* SUPPLIED DATA
-- ==== Sys2Proof/Syntax.lean ====
section
/-! DEFINITION. The instruction set of the BXV-AM4: one constructor for each row of the opcode table.
Instruction words carry their decoded fields (R162 to R188, R418); a row that is a move of an engine, a home slice,
dispatch, the driver or the outside carries what that agent chooses. -/

namespace Sys2Proof

/-- Operand specifiers (R164). The reserved specifiers 729-767 have no constructor. -/
inductive Opnd where
  | v (n : Fin 576)     -- main register
  | c (n : Fin 48)      -- operand file
  | e (n : Fin 4)       -- echo register
  | q (n : Fin 12)      -- queue register
  | s (n : Fin 64)      -- scalar register
  | p (n : Fin 8)       -- predicate
  | sr (n : Fin 17)     -- special register 712 + n (R166)
  | imm (n : Fin 256)   -- inline constant n - 128
  deriving DecidableEq, Repr

/-- The guard of a full word: predicate and sense (R162, R163). -/
structure Guard where
  pred : Fin 8
  neg  : Bool
  deriving DecidableEq, Repr

/-- Integer type codes TY (R179). -/
inductive Ty where
  | s8 | s16 | s32 | s64 | z8 | z16 | z32 | z64 | b32 | b64
  deriving DecidableEq, Repr

/-- Float format codes FT, DT and ST (R179). -/
inductive FFmt where
  | f32 | bf16 | f16 | n8e4 | n8e5 | n4e2
  deriving DecidableEq, Repr

/-- Element format codes EF (R123, R179). -/
inductive EFmt where
  | n4e2 | n8e4 | n8e5 | s4 | s8 | bf16
  deriving DecidableEq, Repr

/-- Rounding modes (R117, R179). -/
inductive RMode where
  | rne | rz | rdn | rup
  deriving DecidableEq, Repr

/-- Access sizes SZ (R179, R257). -/
inductive Sz where
  | z8 | z16 | b32 | b64 | s8 | s16 | b128 | s32
  deriving DecidableEq, Repr

/-- Integer conditions of CMP and POLLB (R188). -/
inductive Cond where
  | eq | ne | lt | le | gt | ge
  deriving DecidableEq, Repr

/-- Float conditions of FCMP (R188, R235). -/
inductive FCond where
  | eq | ne | lt | le | gt | ge | un | or
  deriving DecidableEq, Repr

/-- Orders of an access (R173). -/
inductive Order where
  | rlx | acq | rel | acqrel | sc
  deriving DecidableEq, Repr

/-- Scopes (R94, R173). -/
inductive Scope where
  | wave | group | core | die | pkg | sys
  deriving DecidableEq, Repr

/-- Address spaces (R52). -/
inductive Space where
  | glb | spad | ostore
  deriving DecidableEq, Repr

/-- Cache hints (R173). -/
inductive Hint where
  | none | own | home
  deriving DecidableEq, Repr

/-- A modifier prefix (R173). -/
structure Prefix where
  order  : Order
  scope  : Scope
  space  : Space
  policy : Fin 4
  hint   : Hint
  code   : Bool
  deriving DecidableEq, Repr

/-- Source-lane modes of SHFL (R226). -/
inductive ShflMode where
  | index | up | down | xor
  deriving DecidableEq, Repr

/-- Modes of VOTE (R227). -/
inductive VoteMode where
  | all | any | ballot | uni
  deriving DecidableEq, Repr

/-- Lane reduction operations; the last three are those of FLT 1 (R188, R225, R228). -/
inductive RedOp where
  | add (ty : Ty) | min (ty : Ty) | max (ty : Ty) | and (ty : Ty) | or (ty : Ty) | xor (ty : Ty)
  | fadd (rm : RMode) | fmin | fmax
  deriving DecidableEq, Repr

/-- Sub-group widths SUBW (R178). -/
inductive SubW where
  | w | w2 | w4 | w8 | w16 | w32
  deriving DecidableEq, Repr

/-- Memory operand of a class M word in scratchpad or operand store: an offset, or the tile form (R178, R264). -/
inductive MForm where
  | off (o : BitVec 12)
  | tile (dir : Bool) (t : Fin 64)
  deriving DecidableEq, Repr

/-- Atomic operations (R188, R268). -/
inductive AtomOp where
  | add | and | or | xor | min | max | xchg | fadd
  deriving DecidableEq, Repr

/-- Header fields that QINFO reads (R299). -/
inductive QField where
  | count | cap | head | tail
  deriving DecidableEq, Repr

/-- Half opcodes of a paired word with their modifiers (R171). -/
inductive HalfOp where
  | nop
  | add (ty : Fin 3) | sub (ty : Fin 3)
  | and | or | xor | shl | shr | mov
  | min (z : Bool) | max (z : Bool)
  | fadd (rm : RMode) (ftz : Bool) | fmul (rm : RMode) (ftz : Bool)
  | fmin (ftz : Bool) | fmax (ftz : Bool)
  deriving DecidableEq, Repr

/-- One half of a paired word (R170). -/
structure Half where
  op : HalfOp
  d  : Opnd
  s  : Opnd
  g  : Fin 8
  deriving DecidableEq, Repr

/-- A host access to HBM, through CXL.mem or BAR2, or to BAR4 (R370, R424), or a write of the host to its own memory, of which
the module may hold the line (R368). -/
inductive HostAccess where
  | read (cxl : Bool) (addr : Nat) (size : Nat)
  | write (cxl : Bool) (addr : Nat) (data : List Byte)
  | bar4Write (off : Nat) (data : List Byte)
  | ownWrite (addr : Nat) (data : List Byte)
  deriving DecidableEq, Repr

/-- A region of a snapshot configuration or generation (R442): base, length in units of 64 KiB, and kind. -/
structure SRegion where
  base : BitVec 64
  len  : Nat
  kind : Nat
  deriving DecidableEq, Repr

/-- A generation in a slot of the snapshot store (R450). `data` holds each region's bytes as offset and byte pairs, the bytes
that are not listed being zero. -/
structure Generation where
  jobid    : BitVec 64
  srcmod   : BitVec 14
  number   : Nat
  tcut     : Nat
  feed     : BitVec 32
  pfeed    : BitVec 32
  regions  : List SRegion
  data     : List (List Host.Cell)
  commit   : Bool
  deriving DecidableEq, Repr

/-- The plain register fields a driver or service core can write (R371, R392, R423, R439, R417, R378, R12). -/
inductive RegField where
  | ifhost | mode | pollint | qtbase | rgbase | porten
  | ctxbase | cmdasid | cmdarg | cmdlen
  | mbbuf | pwrcap | tlimit
  | svasid | srcmod | holdmod | partner | rsvpct | rsvbase | errbase | errcap
  | svcAsid (core : Fin 16) | svcJctr (core : Fin 16)
  deriving DecidableEq, Repr

/-- Sources of a violation (R423, R435). -/
inductive VSource where
  | pcie | cxlmem | peer | service
  deriving DecidableEq, Repr

/-- Kinds of a violation (R423). -/
inductive VKind where
  | read | write | atomic | execute
  deriving DecidableEq, Repr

* DIRECTIONS FOR THIS TASK
Show every line of the entries above where the word "their" occurs.

* OUTPUT OF THE TASK
Instruction words carry their decoded fields (R162 to R188, R418); a row that is a move of an engine, a home slice,
/-- Half opcodes of a paired word with their modifiers (R171). -/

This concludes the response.